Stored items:
- - - -

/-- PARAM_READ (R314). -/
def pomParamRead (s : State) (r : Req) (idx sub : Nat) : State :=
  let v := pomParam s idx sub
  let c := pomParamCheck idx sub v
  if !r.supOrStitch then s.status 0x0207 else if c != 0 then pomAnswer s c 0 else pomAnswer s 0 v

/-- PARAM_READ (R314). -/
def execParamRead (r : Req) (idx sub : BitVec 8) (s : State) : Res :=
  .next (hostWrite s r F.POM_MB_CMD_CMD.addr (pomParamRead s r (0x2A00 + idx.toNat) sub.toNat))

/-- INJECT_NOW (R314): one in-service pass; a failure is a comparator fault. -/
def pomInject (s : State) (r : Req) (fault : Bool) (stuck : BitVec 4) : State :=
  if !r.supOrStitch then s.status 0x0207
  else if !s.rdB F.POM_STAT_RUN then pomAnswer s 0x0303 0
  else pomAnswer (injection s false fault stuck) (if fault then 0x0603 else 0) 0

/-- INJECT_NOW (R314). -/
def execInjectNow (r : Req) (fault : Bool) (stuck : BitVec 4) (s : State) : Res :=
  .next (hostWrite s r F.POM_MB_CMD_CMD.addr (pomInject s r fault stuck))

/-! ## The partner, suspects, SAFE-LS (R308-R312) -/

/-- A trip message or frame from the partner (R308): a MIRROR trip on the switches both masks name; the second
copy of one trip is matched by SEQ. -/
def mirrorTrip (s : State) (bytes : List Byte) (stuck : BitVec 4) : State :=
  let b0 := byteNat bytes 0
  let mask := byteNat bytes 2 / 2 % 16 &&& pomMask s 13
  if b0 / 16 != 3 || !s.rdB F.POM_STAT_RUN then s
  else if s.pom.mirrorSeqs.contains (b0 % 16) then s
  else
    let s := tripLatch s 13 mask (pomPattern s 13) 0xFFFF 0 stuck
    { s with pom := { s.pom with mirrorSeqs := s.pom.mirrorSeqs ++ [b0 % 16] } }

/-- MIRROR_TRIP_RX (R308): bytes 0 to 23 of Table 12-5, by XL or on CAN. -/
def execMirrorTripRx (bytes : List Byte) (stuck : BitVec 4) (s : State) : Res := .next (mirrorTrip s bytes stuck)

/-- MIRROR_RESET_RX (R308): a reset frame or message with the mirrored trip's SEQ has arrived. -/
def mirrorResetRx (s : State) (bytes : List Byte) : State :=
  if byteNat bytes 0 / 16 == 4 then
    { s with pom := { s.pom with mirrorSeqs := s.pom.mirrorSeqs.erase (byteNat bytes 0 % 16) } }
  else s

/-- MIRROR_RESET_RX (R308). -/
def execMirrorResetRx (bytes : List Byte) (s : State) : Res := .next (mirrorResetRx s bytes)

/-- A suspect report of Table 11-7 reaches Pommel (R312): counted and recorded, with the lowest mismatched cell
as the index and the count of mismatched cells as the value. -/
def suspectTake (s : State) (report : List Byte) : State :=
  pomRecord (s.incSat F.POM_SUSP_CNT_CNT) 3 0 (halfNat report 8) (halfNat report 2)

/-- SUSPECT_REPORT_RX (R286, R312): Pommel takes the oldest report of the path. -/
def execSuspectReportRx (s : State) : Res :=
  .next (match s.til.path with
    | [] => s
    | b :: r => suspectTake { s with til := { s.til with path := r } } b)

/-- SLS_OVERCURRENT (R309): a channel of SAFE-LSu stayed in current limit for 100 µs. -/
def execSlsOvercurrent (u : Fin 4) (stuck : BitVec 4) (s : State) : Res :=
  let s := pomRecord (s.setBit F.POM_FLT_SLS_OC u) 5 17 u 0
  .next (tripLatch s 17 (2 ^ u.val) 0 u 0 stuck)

- - - -

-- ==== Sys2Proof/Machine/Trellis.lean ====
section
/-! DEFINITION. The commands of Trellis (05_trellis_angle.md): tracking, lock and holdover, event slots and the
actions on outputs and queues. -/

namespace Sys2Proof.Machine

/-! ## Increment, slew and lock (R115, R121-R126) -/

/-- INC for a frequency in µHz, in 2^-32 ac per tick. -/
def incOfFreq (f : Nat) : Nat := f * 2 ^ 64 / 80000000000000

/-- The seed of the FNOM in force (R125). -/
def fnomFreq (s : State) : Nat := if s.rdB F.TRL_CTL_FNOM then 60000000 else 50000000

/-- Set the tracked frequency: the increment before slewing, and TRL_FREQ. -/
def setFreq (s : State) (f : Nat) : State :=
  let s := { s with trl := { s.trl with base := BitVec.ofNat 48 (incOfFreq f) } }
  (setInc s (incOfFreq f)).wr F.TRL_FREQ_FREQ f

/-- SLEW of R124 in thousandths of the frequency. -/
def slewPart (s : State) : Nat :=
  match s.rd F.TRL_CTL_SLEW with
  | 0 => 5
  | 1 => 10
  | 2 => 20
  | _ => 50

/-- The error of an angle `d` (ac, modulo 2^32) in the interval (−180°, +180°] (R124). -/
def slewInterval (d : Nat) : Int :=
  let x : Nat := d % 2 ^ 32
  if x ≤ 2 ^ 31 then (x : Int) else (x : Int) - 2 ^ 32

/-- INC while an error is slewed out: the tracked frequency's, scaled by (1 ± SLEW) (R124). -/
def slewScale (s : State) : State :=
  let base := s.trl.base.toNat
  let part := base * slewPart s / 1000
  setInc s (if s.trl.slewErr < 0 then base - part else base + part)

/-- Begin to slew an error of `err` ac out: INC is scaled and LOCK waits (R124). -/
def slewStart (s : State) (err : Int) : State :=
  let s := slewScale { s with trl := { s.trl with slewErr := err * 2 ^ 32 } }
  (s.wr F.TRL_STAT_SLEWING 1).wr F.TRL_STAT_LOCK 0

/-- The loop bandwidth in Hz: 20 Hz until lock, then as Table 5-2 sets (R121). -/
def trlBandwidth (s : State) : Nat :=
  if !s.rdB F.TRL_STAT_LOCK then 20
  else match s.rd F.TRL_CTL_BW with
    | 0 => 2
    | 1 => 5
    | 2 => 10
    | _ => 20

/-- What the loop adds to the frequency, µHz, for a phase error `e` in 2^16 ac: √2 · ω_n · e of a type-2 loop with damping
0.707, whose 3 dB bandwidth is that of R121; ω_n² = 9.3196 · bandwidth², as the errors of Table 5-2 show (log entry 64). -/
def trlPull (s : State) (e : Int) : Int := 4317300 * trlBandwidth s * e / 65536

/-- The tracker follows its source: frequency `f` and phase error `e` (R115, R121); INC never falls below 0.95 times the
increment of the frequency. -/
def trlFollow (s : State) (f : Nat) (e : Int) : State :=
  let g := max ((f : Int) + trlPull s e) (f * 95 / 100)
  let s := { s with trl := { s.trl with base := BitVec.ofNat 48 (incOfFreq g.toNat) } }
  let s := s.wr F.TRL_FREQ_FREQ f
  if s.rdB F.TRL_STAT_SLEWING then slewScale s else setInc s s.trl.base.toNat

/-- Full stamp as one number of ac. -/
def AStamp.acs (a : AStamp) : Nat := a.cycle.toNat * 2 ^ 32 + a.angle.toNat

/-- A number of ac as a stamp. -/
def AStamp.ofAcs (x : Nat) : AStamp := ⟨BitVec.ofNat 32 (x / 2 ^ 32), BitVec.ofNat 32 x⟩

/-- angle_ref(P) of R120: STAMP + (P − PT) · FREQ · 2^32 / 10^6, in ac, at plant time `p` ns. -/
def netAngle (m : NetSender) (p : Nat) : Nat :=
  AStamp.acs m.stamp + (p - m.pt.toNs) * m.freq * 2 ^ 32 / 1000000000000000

- - - -

PROMPT:
Write out each line above that contains the word "Machine".

EXERCISE RESPONSE:
-- ==== Sys2Proof/Machine/Trellis.lean ====
namespace Sys2Proof.Machine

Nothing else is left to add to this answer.